Background. Episodes of apnea, desaturation, and bradycardia are common in preterm infants. Such infants who have persistent cardiorespiratory events detected by clinical bedside monitoring often are referred for overnight apnea monitoring studies.
Objective. To characterize apnea, bradycardia, and desaturation events in infants referred for an overnight apnea monitoring study and compare them with corresponding events in control infants of similar age and weight with no bedside monitor alarms.
Methods. Twelve-hour bedside apnea monitoring studies were performed on 68 preterm infants before hospital discharge.

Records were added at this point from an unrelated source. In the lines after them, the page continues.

-- ==== Sys2Proof/Machine/Compose.lean ====
section
/-! DEFINITION. The composer: stream entries, cells, groups, line ends, releases and issues (chapter 4). -/

namespace Sys2Proof.Machine

/-! ## Taking an entry (R43, R44, R65) -/

/-- The head of a stream is a code and the line is free to the source (R44). -/
def admitted (s : State) (src : Stream) (code : Code) : Bool := (queueOf s src).head? = some code && freeTo s src

/-- The composer takes entries: no order of a correction waits for room, and no line release is in progress (R65, R135). -/
def canTake (s : State) : Bool := s.correction.held.isEmpty && s.composer.release.isNone

/-- What an attempt leaves: the state as it was when the entry stays at the head (`none`), else the new state with the
offerable flag judged (R93). -/
def settle (s : State) : Option State → State
  | none => s
  | some s' => judge s'

/-- A stream function that does not flush, taken when it stands at an admitted head (R65). -/
def entry (src : Stream) (code : Code) (body : State → Option State) (s : State) : State :=
  if admitted s src code && canTake s then settle s (body s) else s

/-- A function with no meaning (R65). -/
def noMeaning (src : Stream) (s : State) : State := requestBeep .short (takeHead src s)

/-- A refused entry (R66, R76, R163): LONG beep, and REFUSED CHARACTERS with a reason and count 1. -/
def refuse (src : Stream) (reason : Nat) (s : State) : State :=
  refusedCharacters src reason 1 (requestBeep .long (takeHead src s))

/-- The current line holds a held cell. -/
def holdsHeld (s : State) : Bool := s.lines.current.cells.any (·.isHeld)

/-- Closes the open group; its open word ends, and when its capture is not made the group stays open (R73). -/
def closeOpen (s : State) : State :=
  if s.composer.openGroup.isEmpty then s
  else match endWord .word s with
    | none => s
    | some s' => onComposer (fun c => { c with openGroup := [], closedGroups := c.closedGroups ++ [c.openGroup] }) s'

/-- A function that flushes in WORD composition (R73): with held cells it closes the open group and stays at the head; it is
taken when none is held and no group is being issued. -/
def flushing (src : Stream) (code : Code) (body : State → Option State) (s : State) : State :=
  if admitted s src code then
    if compositionFor s src = .word && holdsHeld s then closeOpen s
    else if canTake s && (compositionFor s src ≠ .word || s.composer.issue.isNone) then settle s (body s)
    else s
  else s

/-- P moves by a positioning function, with its MOVE (R69): `none` when the MOVE finds no place. -/
def movePosition (p : Nat) (source : Source) (s : State) : Option State :=
  if p = s.composer.p then some s
  else if moveFits s then some (makeMove p source (onComposer (fun c => { c with p := p }) s))
  else none

/-! ## Cells (R60, R67, R68, R72, R77) -/

/-- A cell as a source composes it at a position: HELD, with the attributes of the source (R60). -/
def newCell (s : State) (src : Stream) (code : Code) (start width : Nat) : Cell :=
  { id := s.composer.nextCell, code := code, start := start, width := width, extra := 0, bold := (attrOf s src).bold,
    underline := (attrOf s src).underline, source := src, state := .held, mark := .none, overstrike := false, fixed := false,
    notOnWheel := false, ticket := none, word := none, outstanding := 0 }

/-- OVERSTRIKE for a cell that overlaps one of width above 0 that stays in the line (R68, R136). -/
def withOverstrike (cells : List Cell) (c : Cell) : Cell :=
  let hits := cells.any fun d => decide (0 < d.width) && d.state ≠ .lifting && c.overlaps d
  { c with overstrike := decide (0 < c.width) && hits }

/-- The L snapshot is taken again when a cell comes into a line that holds none (R59). -/
def freshSnapshot (s : State) : State :=
  if s.lines.current.cells.isEmpty then onCurrent (fun l => { l with snapshot := s.settings.left }) s else s

/-- Appends a cell to the current line; P moves to its end (R67, R72). -/
def appendCell (c : Cell) (s : State) : State :=
  onComposer (fun k => { k with p := c.stop, nextCell := k.nextCell + 1 })
    (onCurrent (fun l => { l with cells := l.cells ++ [c] }) (freshSnapshot s))

/-- A cell as its strikes leave it: RELEASED, or PRINTED without any (R61, R67). -/
def Cell.issued (c : Cell) (n : Nat) : Cell :=
  { c with state := if n = 0 then .printed else .released, outstanding := n }

/-- Sets the cells of a LINE line and its cursor: provisional starts from the L snapshot, P from the cursor (R63, R77). -/
def setLine (cells : List Cell) (cursor : Nat) (s : State) : State :=
  let x := s.lines.current.snapshot
  onComposer (fun k => { k with cursor := cursor, p := positionAfter x (cells.take cursor) })
    (setCurrentCells (placeFrom x cells) s)

/-- The provisional width of a LINE line with more cells: the L snapshot is taken afresh for an empty line (R59, R77). -/
def lineEndWith (s : State) (width : Nat) : Nat :=
  let line := s.lines.current
  endFrom (if line.cells.isEmpty then s.settings.left else line.snapshot) line.cells + width

/-- Why a printable code is refused (R66); `none` when it becomes a cell. In LINE composition an end past 1559 is past Q as well,
and the reason is OVERRUN (notes/assumptions/42.md). -/
def refusal (t : Table) (m : Mode) (code : Code) (s : State) : Option Nat :=
  let w := t.width (effectivePitch s) code
  let stop := s.composer.p + w
  if !t.has code then some 3
  else if 160 ≤ s.lines.current.cells.length then some 4
  else match m with
    | .line => if overrunLimit s < lineEndWith s w then some 7 else none
    | _ =>
      if lastPosition < stop then some 5
      else if !s.composer.marginRelease && (m = .direct || !s.settings.autoReturn) && 0 < w && s.settings.right < stop then
        some 6
      else if m = .word && s.settings.autoReturn && !s.composer.marginRelease && overrunLimit s < stop then some 7
      else none

/-- The hot-zone bell, once a line (R71). -/
def hotZoneBell (s : State) : State :=
  if inHotZone s && !s.composer.bellRung then requestBeep .short (onComposer (fun c => { c with bellRung := true }) s) else s

/-- A printable code becomes a cell in DIRECT composition (R67): `none` until the queue has room for its orders. -/
def directCell (t : Table) (src : Stream) (code : Code) (s : State) : Option State :=
  let c := withOverstrike s.lines.current.cells (newCell s src code s.composer.p (t.width (effectivePitch s) code))
  let jobs := strikeJobs t s.energy.impression c
  if places s < jobs.length ∨ (jobs = [] ∧ moveFits s = false) then none
  else
    let cell := c.issued jobs.length
    let s := appendJobs jobs (appendCell cell s)
    let s := if jobs = [] then makeMove c.stop (sourceOf src) s else s
    (noteCell cell .direct s).map hotZoneBell

/-- Whether a cell's class closes the open group (R73). -/
def closesGroup (s : State) (code : Code) : Bool :=
  classOf s code = .space || classOf s code = .punct || classOf s code = .hyphen

/-- A printable code becomes a HELD cell in WORD composition (R72, R73): `none` while the word it ends is not captured. -/
def wordCell (t : Table) (src : Stream) (code : Code) (s : State) : Option State :=
  let c := withOverstrike s.lines.current.cells (newCell s src code s.composer.p (t.width (effectivePitch s) code))
  let s := onComposer (fun k => { k with openGroup := k.openGroup ++ [c.id] }) (appendCell c s)
  (noteCell c .word s).map fun s =>
    if closesGroup s code then
      onComposer (fun k => { k with openGroup := [], closedGroups := k.closedGroups ++ [k.openGroup] }) s
    else s

/-- Inserts cells of one code at the cursor of a LINE line (R77, R78). -/
def insertCells (n : Nat) (src : Stream) (code : Code) (width : Nat) (s : State) : State :=
  let s := freshSnapshot s
  let k := s.composer.cursor
  let cells := s.lines.current.cells
  let new := (List.range n).map fun i => { newCell s src code 0 width with id := s.composer.nextCell + i }
  onComposer (fun c => { c with nextCell := c.nextCell + n })
    (setLine (cells.take k ++ new ++ cells.drop k) (k + n) s)

/-- A printable code becomes a HELD cell at the cursor in LINE composition (R77, R145). -/
def lineCell (t : Table) (src : Stream) (code : Code) (s : State) : Option State :=
  lineSpelling true (insertCells 1 src code (t.width (effectivePitch s) code) s)

/-! ## Line ends (R81 to R83) -/

/-- A new current line begins with cells carried to it (R59, R62, R63, R81). -/
def beginLine (cells : List Cell) (composition : Option Mode) (s : State) : State :=
  let x := s.settings.left
  let line : Line :=
    { cells := placeFrom x cells, layout := s.settings.layout, composition := composition, snapshot := x,
      state := .composing, returnSerial := none }
  setDirty (onComposer (fun k => { k with
    p := positionAfter x cells, cursor := cells.length, marginRelease := false, bellRung := false, openGroup := [],
    closedGroups := [] }) (onCurrent (fun _ => line) s))

/-- Makes the RETURN order of a line (R83): the state with the order, and its serial. -/
def lineReturnOrder (src : Stream) (s : State) : State × Byte :=
  (makeReturn s.settings.left s.settings.lineSpacing (sourceOf src) s, nextSerial s)

/-- Sets the outgoing line. -/
def setOutgoing (l : Option Line) : State → State := onLines fun x => { x with outgoing := l }

/-- RETURN in DIRECT or WORD composition (R81): `none` while it stays at the head. -/
def directReturn (src : Stream) (s : State) : Option State :=
  if s.lines.outgoing.isSome ∨ places s < 1 then none
  else (endWord (compositionFor s src) (takeHead src s)).map fun s =>
    let r := lineReturnOrder src s
    let line := { r.1.lines.current with state := .printing, returnSerial := some r.2 }
    holdEnd (beginLine [] none (setOutgoing (some line) r.1))

/-- A line release ends when every cell has been issued and a place is free: its RETURN order is made (R82, R83). -/
def finishRelease (s : State) : State :=
  match s.composer.release, s.lines.outgoing with
  | some r, some l =>
    if l.cells.any (·.isHeld) ∨ places s < 1 then s
    else
      let x := lineReturnOrder r.source s
      let line := { (x.1.lines.outgoing.getD l) with state := .printing, returnSerial := some x.2 }
      skippedCharacters r.skipped
        (onComposer (fun c => { c with release := none }) (setOutgoing (some line) x.1))
  | _, _ => s

/-- JUSTIFY FAILED with its detail (R36). -/
def justifyFailed : Option (Nat × Nat × Nat) → State → State
  | none => id
  | some f => raise .justifyFailed ([byte f.1, byte f.2.1] ++ bytesOf 2 f.2.2)

/-- The first step of the layout computation (R30): the cells not on the wheel are dropped and counted, the others take the
widths of the table. A drop is a removal of R159: at once it cancels the tickets of the words that lose a cell and of those that
are no longer exactly a run, as when the cell between two words goes. Runs are judged by the widths of the table
(notes/assumptions/55.md). -/
def resolveLine (t : Table) (s : State) : State :=
  let gone := (s.lines.current.cells.filter (!t.has ·.code)).map (·.id)
  let s := dropLineCells gone s
  let s := setCurrentCells (resolveCells t (effectivePitch s) s.lines.current.cells) s
  skippedCharacters gone.length (if gone = [] then s else cancelBroken s)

This population included 35 infants who were referred by their attending physicians because of persistent bedside monitor alarms (referral group) and 33 infants who had no documented cardiorespiratory events for at least 2 days before the study (control group). Each study monitored respiration via respiratory inductance plethysmography, oxygen saturation (Sao2), and heart rate. Events were defined as meeting 1 of the following criteria: apnea ≥20 seconds, bradycardia ≤80 beats per minute, or Sao2 ≤80%.

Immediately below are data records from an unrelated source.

-- ==== Sys2Proof/Certificates/Slice0/Obligations.lean ====
section
/-! DEFINITION. The statements for the provers, rule by rule of spec/. -/

open Sys2Proof Sys2Proof.Machine Sys2Proof.Safety

/-! ## The part as a machine -/

/-- One step takes the command at the front of the queue and runs it with the queue's rest. With no command waiting the part
rests, and takes the request that waits on a link, its answer buffer BUSY, by the row of the frame that brought it, as a part
that is not at work takes it at the frame's end (R195). That this is when it is taken, the request of the first link first; that
the part becomes occupied, or ceases to be, where none waits; and that it does nothing while RESET is held low, are the model's
choice (notes/assumptions/1.md, 3.md). -/
def Obligations.StepRunsTheFrontCommand : Prop :=
  (∀ c rest s, s.pending = c :: rest → Machine.step s = Machine.exec c { s with pending := rest }) ∧
  ∀ s, s.pending = [] →
    let waits := fun st : Station => (linkOf s st).answer = .busy ∧ (linkOf s st).receive ≠ none
    (s.resetHeld = true → Machine.step s = .next s) ∧
    (s.resetHeld = false → (∀ st, ¬ waits st) →
      Machine.step s = .next { s with links := { s.links with occupied := !s.links.occupied } }) ∧
    ∀ before st after (r : Request), s.resetHeld = false →
      [Station.keyboard, .mechanism, .interface] = before ++ st :: after → (∀ st' ∈ before, ¬ waits st') →
      (linkOf s st).answer = .busy → (linkOf s st).receive = some r → r.code ≠ 0xFF → r.payload.length ≤ 40 →
      ∃ u : State, { u with links := s.links } = s ∧ u.links.occupied = false ∧
        linkOf u st = { linkOf s st with receive := none, answer := .empty } ∧
        (∀ st', st' ≠ st → linkOf u st' = linkOf s st') ∧
        Machine.step s = Machine.exec (frameRow u st (r.code :: byte r.payload.length :: r.payload)) u

/-- Every command, in every state, completes with a next state, and leaves the queue of waiting commands as it is. Both are the
model's: a step whose conditions do not hold leaves the state (notes/assumptions/2.md), and the queue of waiting commands is its
own (notes/assumptions/3.md). What each command does, and when, stands in the statements below. -/
def Obligations.EveryCommandCompletesAndLeavesTheQueue : Prop :=
  ∀ c s, ∃ t, Machine.exec c s = .next t ∧ t.pending = s.pending

/-- The fall of RESET empties the maps, sets every current notice to NONE, silences the beeper, makes both ports idle and leaves
nothing on SDO (R202); that nothing else changes, and that a fall of a held input changes nothing, is the model's reading
(notes/assumptions/36.md). While RESET is held low no event is taken: only power, the input's rise and, by the model's choice
(notes/assumptions/7.md), the raw level of a sense pin reach the part; every ATN line is negated and every lamp dark. While it
is high, each ATN line is asserted exactly when its station's map is not empty (Law 10, R199), and each lamp is lit exactly while
its function calls for it (R182), SPELL PENDING by R163. -/
def Obligations.ResetHoldsThePart : Prop :=
  (∀ c s, s.resetHeld = true →
    (c ≠ .powerOn → c ≠ .resetRelease → (∀ i l, c ≠ .sensePinChange i l) → Machine.exec c s = .next s) ∧
    (∀ st, attention s st = false) ∧ ∀ b ∈ lampOutputs s, b = false) ∧
  (∀ s, s.resetHeld = false → (∀ st, attention s st = true ↔ (boardOf s st).pending ≠ []) ∧
    (lampOutputs s).length = s.signals.lamps.length ∧
    ∀ (i : Nat) l, s.signals.lamps[i]? = some l → ∃ lit, (lampOutputs s)[i]? = some lit ∧
      (lit = true ↔ match l.function with
        | .manual => l.manual = true
        | .interfaceHold => s.streams.holder = some .interface
        | .halted => s.dispatch.state = .halted
        | .spellPending => (∃ c ∈ s.lines.current.cells, c.state = .spellHold) ∨ s.lines.current.composition = some .line ∧
          ((∃ c ∈ s.lines.current.cells, c.mark = .unknown ∧ unknownPolicy s c.source = .hold) ∨
            ∃ h, s.streams.holder = some h ∧ (queueOf s h).head? = some 0x0D ∧
              (hasOpenRun s = true ∨ ∃ c ∈ s.lines.current.cells, c.mark = .checking))
        | .supplyLow => s.service.ribbon ≤ s.service.ribbonThreshold ∨ s.service.tape ≤ s.service.tapeThreshold ∨
          s.signals.ribbon.level ≠ .negated ∨ s.signals.tape.level ≠ .negated)) ∧
  ∀ s, s.resetHeld = false → ∃ t, Machine.exec .resetAssert s = .next t ∧ t.resetHeld = true ∧
    (∀ st, boardOf t st = { pending := [], current := none }) ∧ t.notices.routes = s.notices.routes ∧
    t.signals = { s.signals with beeper := none } ∧
    t.display = { s.display with phase := .idle, frame := none, busyWait := false, retryTimer := false } ∧
    t.spelling = { s.spelling with port := none } ∧ (∀ st, linkOf t st = { linkOf s st with sdo := [] }) ∧
    Frame [.resetHeld, .notices, .signals, .display, .spelling, .links] s t

/-- POWER_ON, and the rise of a RESET input that was held low, give every block its power-on values (R202), the character class
table among them (R3), which SOFT RESTART leaves as it stands. That the pins and the waiting commands are kept is
notes/assumptions/7.md; that POWER_ON leaves RESET released and a rise without a fall changes nothing, notes/assumptions/36.md. -/
def Obligations.PowerOnValues : Prop :=
  ((∀ s, ∃ t, Machine.exec .powerOn s = .next t ∧ PoweredFrom s t) ∧
  (∀ s, s.resetHeld = true → ∃ t, Machine.exec .resetRelease s = .next t ∧ PoweredFrom s t) ∧
  (∀ s, s.resetHeld = false → Machine.exec .resetRelease s = .next s)) ∧
  (∀ s t, Machine.exec .powerOn s = .next t ∨ s.resetHeld = true ∧ Machine.exec .resetRelease s = .next t → ∀ c : Code,
    (c.toNat ≤ 0x1F → classEntry t c = ⟨.control, c⟩) ∧ (c.toNat = 0x20 → classEntry t c = ⟨.space, 0x20⟩) ∧
    (c.toNat = 0x27 → classEntry t c = ⟨.apostrophe, 0x27⟩) ∧ (c.toNat = 0x2D → classEntry t c = ⟨.hyphen, 0x2D⟩) ∧
    (0x30 ≤ c.toNat ∧ c.toNat ≤ 0x39 → classEntry t c = ⟨.digit, c⟩) ∧
    (0x41 ≤ c.toNat ∧ c.toNat ≤ 0x5A → classEntry t c = ⟨.letter, c + 0x20⟩) ∧
    (0x61 ≤ c.toNat ∧ c.toNat ≤ 0x7A → classEntry t c = ⟨.letter, c⟩) ∧ (0xC0 ≤ c.toNat → classEntry t c = ⟨.letter, c⟩) ∧
    (0x21 ≤ c.toNat ∧ c.toNat ≤ 0xBF ∧ c.toNat ≠ 0x27 ∧ c.toNat ≠ 0x2D ∧ ¬ (0x30 ≤ c.toNat ∧ c.toNat ≤ 0x39) ∧
      ¬ (0x41 ≤ c.toNat ∧ c.toNat ≤ 0x5A) ∧ ¬ (0x61 ≤ c.toNat ∧ c.toNat ≤ 0x7A) → classEntry t c = ⟨.punct, c⟩)) ∧
  ∀ st p s t, Machine.exec (.softRestart st p) s = .next t → t.wheels.classes = s.wheels.classes

/-- SOFT_RESTART, from the keyboard station (R202, with R58, R85, R109, R124, R165, R179): the answer, what each block loses and
what it keeps; the INIT order with target L takes the next serial and is judged. -/
def Obligations.SoftRestartEffects : Prop :=
  ∀ st payload s, Ready .softRestart st payload s →
    (payload ≠ [] → ∃ t, Machine.exec (.softRestart st payload) s = .next t ∧ Refused st .badRequest s t) ∧
    (payload = [] → ∃ t, Machine.exec (.softRestart st []) s = .next t ∧ Answered st ⟨.ok, []⟩ s t ∧
      t.wheels.mounted = s.wheels.mounted ∧ t.wheels.classes = s.wheels.classes ∧
      t.wheels.slots = s.wheels.slots.map (fun x => match x with
        | .loading _ _ _ => .empty
        | y => y) ∧
      t.streams =
        { s.streams with
          typeAhead := [], interfaceQ := [], divertQ := [], holder := none, pageHold := .off, lapsePending := false,
          takeover := false, lapseTimer := none, roomLow := false } ∧
      t.lines = { current := ⟨[], s.settings.layout, none, s.settings.left, .composing, none⟩, outgoing := none } ∧
      t.composer.p = s.settings.left ∧ t.composer.cursor = 0 ∧ t.composer.kbAttr = ⟨false, false⟩ ∧
      t.composer.ifAttr = ⟨false, false⟩ ∧ t.composer.marginRelease = false ∧ t.composer.bellRung = false ∧
      t.composer.openGroup = [] ∧ t.composer.closedGroups = [] ∧ t.composer.issue = none ∧ t.composer.release = none ∧
      t.dispatch =
        { s.dispatch with
          orders := [⟨s.dispatch.counter, false, distance s.settings.left s.dispatch.c,
            min s.energy.capacity (travelPart s.energy (distance s.settings.left s.dispatch.c)),
            Job.plain .init s.settings.left .automatic none⟩],
          counter := s.dispatch.counter + 1, state := .running, homeDue := false, homeHeld := none,
          offerable := isOfferable t } ∧
      (let u := { s with notices := { s.notices with keyboard := ⟨[], none⟩, mechanism := ⟨[], none⟩, interface := ⟨[], none⟩ } }
       t.notices = (if isOfferable t = true then raise .ordersWaiting [s.dispatch.counter] u else u).notices) ∧
      t.correction = { s.correction with memory := [], held := [], wrongWheel := none } ∧
      t.spelling =
        { s.spelling with
          openWord := [], pendingApos := none, tickets := [], queue := [], overflow := 0,
          port := s.spelling.port.map fun x => if x.kind = .header then x else { x with discard := true } } ∧
      t.display = { s.display with kbSlot := none, ifSlot := none, ws := 0, dirty := true } ∧
      Frame [.links, .wheels, .streams, .lines, .composer, .dispatch, .correction, .spelling, .display, .notices] s t)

Results. The incidence of apnea ≥20 seconds was low, with no significant difference between infant groups. Referral infants exhibited a higher occurrence of desaturation episodes (20 ± 6 vs 6 ± 3 episodes/12-hour study) and a higher occurrence of bradycardia episodes (4.3 ± 0.8 vs 1.1 ± 0.3 episodes/12-hour study) than controls. These episodes of desaturation and bradycardia were always preceded by a respiratory pause, which was shorter in the referral infants (10.0 ± 0.4 seconds vs 12.0 ± 1.0 seconds). Baseline Sao2 was lower in referrals than controls (95 ± 1% vs 98 ± 1%), and the incidence of periodic breathing was significantly higher.

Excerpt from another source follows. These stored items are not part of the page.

-- ==== Sys2Proof/Laws/State.lean ====
section
/-! SUPPORT. The block updates, field by field. -/

namespace Sys2Proof.Laws

open Sys2Proof.Machine

/-! ## onWheels -/

@[simp] theorem onWheels_pending (f : WheelStore → WheelStore) (s : State) : (onWheels f s).pending = s.pending := rfl
@[simp] theorem onWheels_resetHeld (f : WheelStore → WheelStore) (s : State) : (onWheels f s).resetHeld = s.resetHeld := rfl
@[simp] theorem onWheels_wheels (f : WheelStore → WheelStore) (s : State) : (onWheels f s).wheels = f s.wheels := rfl
@[simp] theorem onWheels_streams (f : WheelStore → WheelStore) (s : State) : (onWheels f s).streams = s.streams := rfl
@[simp] theorem onWheels_settings (f : WheelStore → WheelStore) (s : State) : (onWheels f s).settings = s.settings := rfl
@[simp] theorem onWheels_lines (f : WheelStore → WheelStore) (s : State) : (onWheels f s).lines = s.lines := rfl
@[simp] theorem onWheels_composer (f : WheelStore → WheelStore) (s : State) : (onWheels f s).composer = s.composer := rfl
@[simp] theorem onWheels_dispatch (f : WheelStore → WheelStore) (s : State) : (onWheels f s).dispatch = s.dispatch := rfl
@[simp] theorem onWheels_energy (f : WheelStore → WheelStore) (s : State) : (onWheels f s).energy = s.energy := rfl
@[simp] theorem onWheels_correction (f : WheelStore → WheelStore) (s : State) : (onWheels f s).correction = s.correction := rfl
@[simp] theorem onWheels_spelling (f : WheelStore → WheelStore) (s : State) : (onWheels f s).spelling = s.spelling := rfl
@[simp] theorem onWheels_display (f : WheelStore → WheelStore) (s : State) : (onWheels f s).display = s.display := rfl
@[simp] theorem onWheels_signals (f : WheelStore → WheelStore) (s : State) : (onWheels f s).signals = s.signals := rfl
@[simp] theorem onWheels_service (f : WheelStore → WheelStore) (s : State) : (onWheels f s).service = s.service := rfl
@[simp] theorem onWheels_links (f : WheelStore → WheelStore) (s : State) : (onWheels f s).links = s.links := rfl
@[simp] theorem onWheels_notices (f : WheelStore → WheelStore) (s : State) : (onWheels f s).notices = s.notices := rfl

/-! ## onStreams -/

@[simp] theorem onStreams_pending (f : Streams → Streams) (s : State) : (onStreams f s).pending = s.pending := rfl
@[simp] theorem onStreams_resetHeld (f : Streams → Streams) (s : State) : (onStreams f s).resetHeld = s.resetHeld := rfl
@[simp] theorem onStreams_wheels (f : Streams → Streams) (s : State) : (onStreams f s).wheels = s.wheels := rfl
@[simp] theorem onStreams_streams (f : Streams → Streams) (s : State) : (onStreams f s).streams = f s.streams := rfl
@[simp] theorem onStreams_settings (f : Streams → Streams) (s : State) : (onStreams f s).settings = s.settings := rfl
@[simp] theorem onStreams_lines (f : Streams → Streams) (s : State) : (onStreams f s).lines = s.lines := rfl
@[simp] theorem onStreams_composer (f : Streams → Streams) (s : State) : (onStreams f s).composer = s.composer := rfl
@[simp] theorem onStreams_dispatch (f : Streams → Streams) (s : State) : (onStreams f s).dispatch = s.dispatch := rfl
@[simp] theorem onStreams_energy (f : Streams → Streams) (s : State) : (onStreams f s).energy = s.energy := rfl
@[simp] theorem onStreams_correction (f : Streams → Streams) (s : State) : (onStreams f s).correction = s.correction := rfl
@[simp] theorem onStreams_spelling (f : Streams → Streams) (s : State) : (onStreams f s).spelling = s.spelling := rfl
@[simp] theorem onStreams_display (f : Streams → Streams) (s : State) : (onStreams f s).display = s.display := rfl
@[simp] theorem onStreams_signals (f : Streams → Streams) (s : State) : (onStreams f s).signals = s.signals := rfl
@[simp] theorem onStreams_service (f : Streams → Streams) (s : State) : (onStreams f s).service = s.service := rfl
@[simp] theorem onStreams_links (f : Streams → Streams) (s : State) : (onStreams f s).links = s.links := rfl
@[simp] theorem onStreams_notices (f : Streams → Streams) (s : State) : (onStreams f s).notices = s.notices := rfl

/-! ## onSettings -/

@[simp] theorem onSettings_pending (f : Settings → Settings) (s : State) : (onSettings f s).pending = s.pending := rfl
@[simp] theorem onSettings_resetHeld (f : Settings → Settings) (s : State) : (onSettings f s).resetHeld = s.resetHeld := rfl
@[simp] theorem onSettings_wheels (f : Settings → Settings) (s : State) : (onSettings f s).wheels = s.wheels := rfl
@[simp] theorem onSettings_streams (f : Settings → Settings) (s : State) : (onSettings f s).streams = s.streams := rfl
@[simp] theorem onSettings_settings (f : Settings → Settings) (s : State) : (onSettings f s).settings = f s.settings := rfl
@[simp] theorem onSettings_lines (f : Settings → Settings) (s : State) : (onSettings f s).lines = s.lines := rfl
@[simp] theorem onSettings_composer (f : Settings → Settings) (s : State) : (onSettings f s).composer = s.composer := rfl
@[simp] theorem onSettings_dispatch (f : Settings → Settings) (s : State) : (onSettings f s).dispatch = s.dispatch := rfl
@[simp] theorem onSettings_energy (f : Settings → Settings) (s : State) : (onSettings f s).energy = s.energy := rfl
@[simp] theorem onSettings_correction (f : Settings → Settings) (s : State) : (onSettings f s).correction = s.correction := rfl
@[simp] theorem onSettings_spelling (f : Settings → Settings) (s : State) : (onSettings f s).spelling = s.spelling := rfl
@[simp] theorem onSettings_display (f : Settings → Settings) (s : State) : (onSettings f s).display = s.display := rfl
@[simp] theorem onSettings_signals (f : Settings → Settings) (s : State) : (onSettings f s).signals = s.signals := rfl
@[simp] theorem onSettings_service (f : Settings → Settings) (s : State) : (onSettings f s).service = s.service := rfl
@[simp] theorem onSettings_links (f : Settings → Settings) (s : State) : (onSettings f s).links = s.links := rfl
@[simp] theorem onSettings_notices (f : Settings → Settings) (s : State) : (onSettings f s).notices = s.notices := rfl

Conclusions. Infants referred for apnea monitoring studies because of persistent bedside monitor alarms have very infrequent prolonged apnea but a higher frequency of desaturation and bradycardia in response to short respiratory pauses than infants without persistent bedside monitor alarms. Referral infants also exhibit a lower baseline Sao2. These abnormalities in oxygenation and cardiorespiratory control may be markers for subtle residual lung disease or functional central nervous system abnormalities.